The Fantastic Pavilion presents a weekly recap with the most relevant news about the world of genre cinema.

News

Netflix released the final trailer for Frankenstein (2025), which features clearer shots of the Creature (played by Jacob Elordi). Guillermo del Toro’s Gothic horror movie is currently playing in select theaters and will be available to watch on Netflix from November 7.

Sidney (Neve Campbell) and her daughter (Isabel May) try to deal with “a new Ghostface killer” in the official trailer for Scream 7 (2026). The already controversial slasher was directed by Kevin Williamson, who penned the original 1996 flick. It’s set to hit cinemas on February 27.

Full synopsis: “When a new Ghostface killer emerges in the quiet town where Sidney has built a new life, her darkest fears are realized as her daughter becomes the next target. Determined to protect her family, Sidney must face the horrors of her past to put an end to the bloodshed once and for all.”

Shudder has shared the poster for Reflection in a Dead Diamond (Reflet dans un diamant mort, 2025), the latest film from Hélène Cattet and Bruno Forzani, directors of Let the Corpses Tan (Laissez bronzer les cadavres, 2017).

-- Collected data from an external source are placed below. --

-- ==== Sys2Proof/Machine/Dispatch.lean ====
section
/-! DEFINITION. The meaning of every command: one arm for each constructor of Instr. -/

namespace Sys2Proof.Machine

def exec (i : Instr) (s : State) : Host.Outcome State Fault Refusal :=
  match i with
  | .powerOnReset straps => Sys2Proof.Machine.execPowerOnReset straps s
  | .order edge mosi => Sys2Proof.Machine.execOrder edge mosi s
  | .invalidTransaction edge mosi => Sys2Proof.Machine.execInvalidTransaction edge mosi s
  | .readReport edge => Sys2Proof.Machine.execReadReport edge s
  | .readStatus edge => Sys2Proof.Machine.execReadStatus edge s
  | .readConditions edge => Sys2Proof.Machine.execReadConditions edge s
  | .readPeers edge mosi => Sys2Proof.Machine.execReadPeers edge mosi s
  | .readItem edge mosi => Sys2Proof.Machine.execReadItem edge mosi s
  | .setItem item value => Sys2Proof.Machine.execSetItem item value s
  | .setRoster codes => Sys2Proof.Machine.execSetRoster codes s
  | .run => Sys2Proof.Machine.execRun s
  | .enableReset => Sys2Proof.Machine.execEnableReset s
  | .reset straps => Sys2Proof.Machine.execReset straps s
  | .setMask mask => Sys2Proof.Machine.execSetMask mask s
  | .setThreshold threshold => Sys2Proof.Machine.execSetThreshold threshold s
  | .clearInhibit => Sys2Proof.Machine.execClearInhibit s
  | .setInhibit => Sys2Proof.Machine.execSetInhibit s
  | .clearTrip => Sys2Proof.Machine.execClearTrip s
  | .home => Sys2Proof.Machine.execHome s
  | .armAccept arm => Sys2Proof.Machine.execArmAccept arm s
  | .armReset arm => Sys2Proof.Machine.execArmReset arm s
  | .navAccept => Sys2Proof.Machine.execNavAccept s
  | .demand value => Sys2Proof.Machine.execDemand value s
  | .setGoal height => Sys2Proof.Machine.execSetGoal height s
  | .clearRequest => Sys2Proof.Machine.execClearRequest s
  | .frameReceived line levels => Sys2Proof.Machine.execFrameReceived line levels s
  | .staleTimerExpiry station => Sys2Proof.Machine.execStaleTimerExpiry station s
  | .lostTimerExpiry station => Sys2Proof.Machine.execLostTimerExpiry station s
  | .seenTimerExpiry station line => Sys2Proof.Machine.execSeenTimerExpiry station line s
  | .duplicateTimerExpiry => Sys2Proof.Machine.execDuplicateTimerExpiry s
  | .stationTimeTick => Sys2Proof.Machine.execStationTimeTick s
  | .spacingTimerExpiry line => Sys2Proof.Machine.execSpacingTimerExpiry line s
  | .refreshTimerExpiry line => Sys2Proof.Machine.execRefreshTimerExpiry line s
  | .idleGapMet line => Sys2Proof.Machine.execIdleGapMet line s
  | .deferral line => Sys2Proof.Machine.execDeferral line s
  | .attemptStart line => Sys2Proof.Machine.execAttemptStart line s
  | .collision point => Sys2Proof.Machine.execCollision point s
  | .transmissionComplete line => Sys2Proof.Machine.execTransmissionComplete line s
  | .healthTimerExpiry line => Sys2Proof.Machine.execHealthTimerExpiry line s
  | .inputRawChange input active => Sys2Proof.Machine.execInputRawChange input active s
  | .filterTimerExpiry input => Sys2Proof.Machine.execFilterTimerExpiry input s
  | .estopRawChange active => Sys2Proof.Machine.execEstopRawChange active s
  | .estopEvent => Sys2Proof.Machine.execEstopEvent s
  | .encoderTransition a b => Sys2Proof.Machine.execEncoderTransition a b s
  | .controlPeriod => Sys2Proof.Machine.execControlPeriod s
  | .deadTimeExpiry => Sys2Proof.Machine.execDeadTimeExpiry s
  | .stallTimerExpiry => Sys2Proof.Machine.execStallTimerExpiry s
  | .boltTravelTimeout => Sys2Proof.Machine.execBoltTravelTimeout s
  | .brakeTimerExpiry => Sys2Proof.Machine.execBrakeTimerExpiry s
  | .setCheckExpiry => Sys2Proof.Machine.execSetCheckExpiry s
  | .holdTimerExpiry => Sys2Proof.Machine.execHoldTimerExpiry s
  | .amberTimerExpiry => Sys2Proof.Machine.execAmberTimerExpiry s
  | .redClearanceExpiry => Sys2Proof.Machine.execRedClearanceExpiry s
  | .deckClearExpiry => Sys2Proof.Machine.execDeckClearExpiry s
  | .deckLimitExpiry => Sys2Proof.Machine.execDeckLimitExpiry s
  | .gapTimerExpiry arm => Sys2Proof.Machine.execGapTimerExpiry arm s
  | .armTravelTimeout arm => Sys2Proof.Machine.execArmTravelTimeout arm s
  | .retryTimerExpiry arm => Sys2Proof.Machine.execRetryTimerExpiry arm s
  | .laneTimerExpiry arm => Sys2Proof.Machine.execLaneTimerExpiry arm s
  | .clearingTimerExpiry => Sys2Proof.Machine.execClearingTimerExpiry s
  | .flashHalfExpiry => Sys2Proof.Machine.execFlashHalfExpiry s
  | .lampSenseEvent lamp sensed => Sys2Proof.Machine.execLampSenseEvent lamp sensed s
  | .provingTimerExpiry lamp => Sys2Proof.Machine.execProvingTimerExpiry lamp s
  | .watchTimerExpiry lamp => Sys2Proof.Machine.execWatchTimerExpiry lamp s
  | .darkTimerExpiry lamp => Sys2Proof.Machine.execDarkTimerExpiry lamp s
  | .stepTimerExpiry sounder => Sys2Proof.Machine.execStepTimerExpiry sounder s

end Sys2Proof.Machine
end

After screening at Berlinale, Tribeca and Fantasia, this “stylish spy thriller” heads to Shudder on December 5.

Synopsis: “When the mysterious woman in the room next door disappears, a debonair 70-year-old ex-spy living in a luxury hotel on the Côte d’Azur is confronted by the demons and darlings of a lurid past in which moviemaking, memories and madness collide.”

The audiovisual market Ventana Sur (December 1-5 in Buenos Aires) revealed the genre projects that were selected for their 2025 Fantastic! Lab: Gisberg José Bermúdez’s Alijuna (Venezuela), Javier Suazo Mejía’s The Fire Within (Honduras), Rafael Toledo’s Shallow Hell (Brazil), Emiliano Mazza De Luca’s The Healer’s Blood (Uruguay), Gonzalo Iglesias’ The Mukis (Peru), Alejandra Lipoma’s Lugoland (Mexico), Tamae Garateguy’s Match (Brazil), Julia Sofía Vega’s I Need to Be Loved (Argentina), Óscar Adán Díaz’s I’ll Keep My Mouth Shut (Colombia), Francisco Pavanetto’s Peek a Boo (Argentina), Ignacio Sesma and Ignacio Cucucovich’s Piacere (Argentina), Jean-Philippe Bouix’s Vautours (Belgium), and Paul Urkijo’s The Escape (Spain).

Filmmaker and musician Rob Zombie presented his first art exhibition – What Lurks on Channel X? – at the Morrison Gallery in Kent, Connecticut. Zombie’s pantings are described as a “colorful collision of pop culture iconography,” inspired by “a childhood of nonstop TV watching.” The gallery will be open to the public until November 16.

The animated space opera comedy Lesbian Space Princess (2024) follows the titular character in her “intergalactic space quest” to save her ex-girlfriend. It’ll screen at the 2025 Mórbido Fest on November 8. A few days later, on November 18, it’s getting a digital release in the U.S. thanks to Cineverse (trailer here).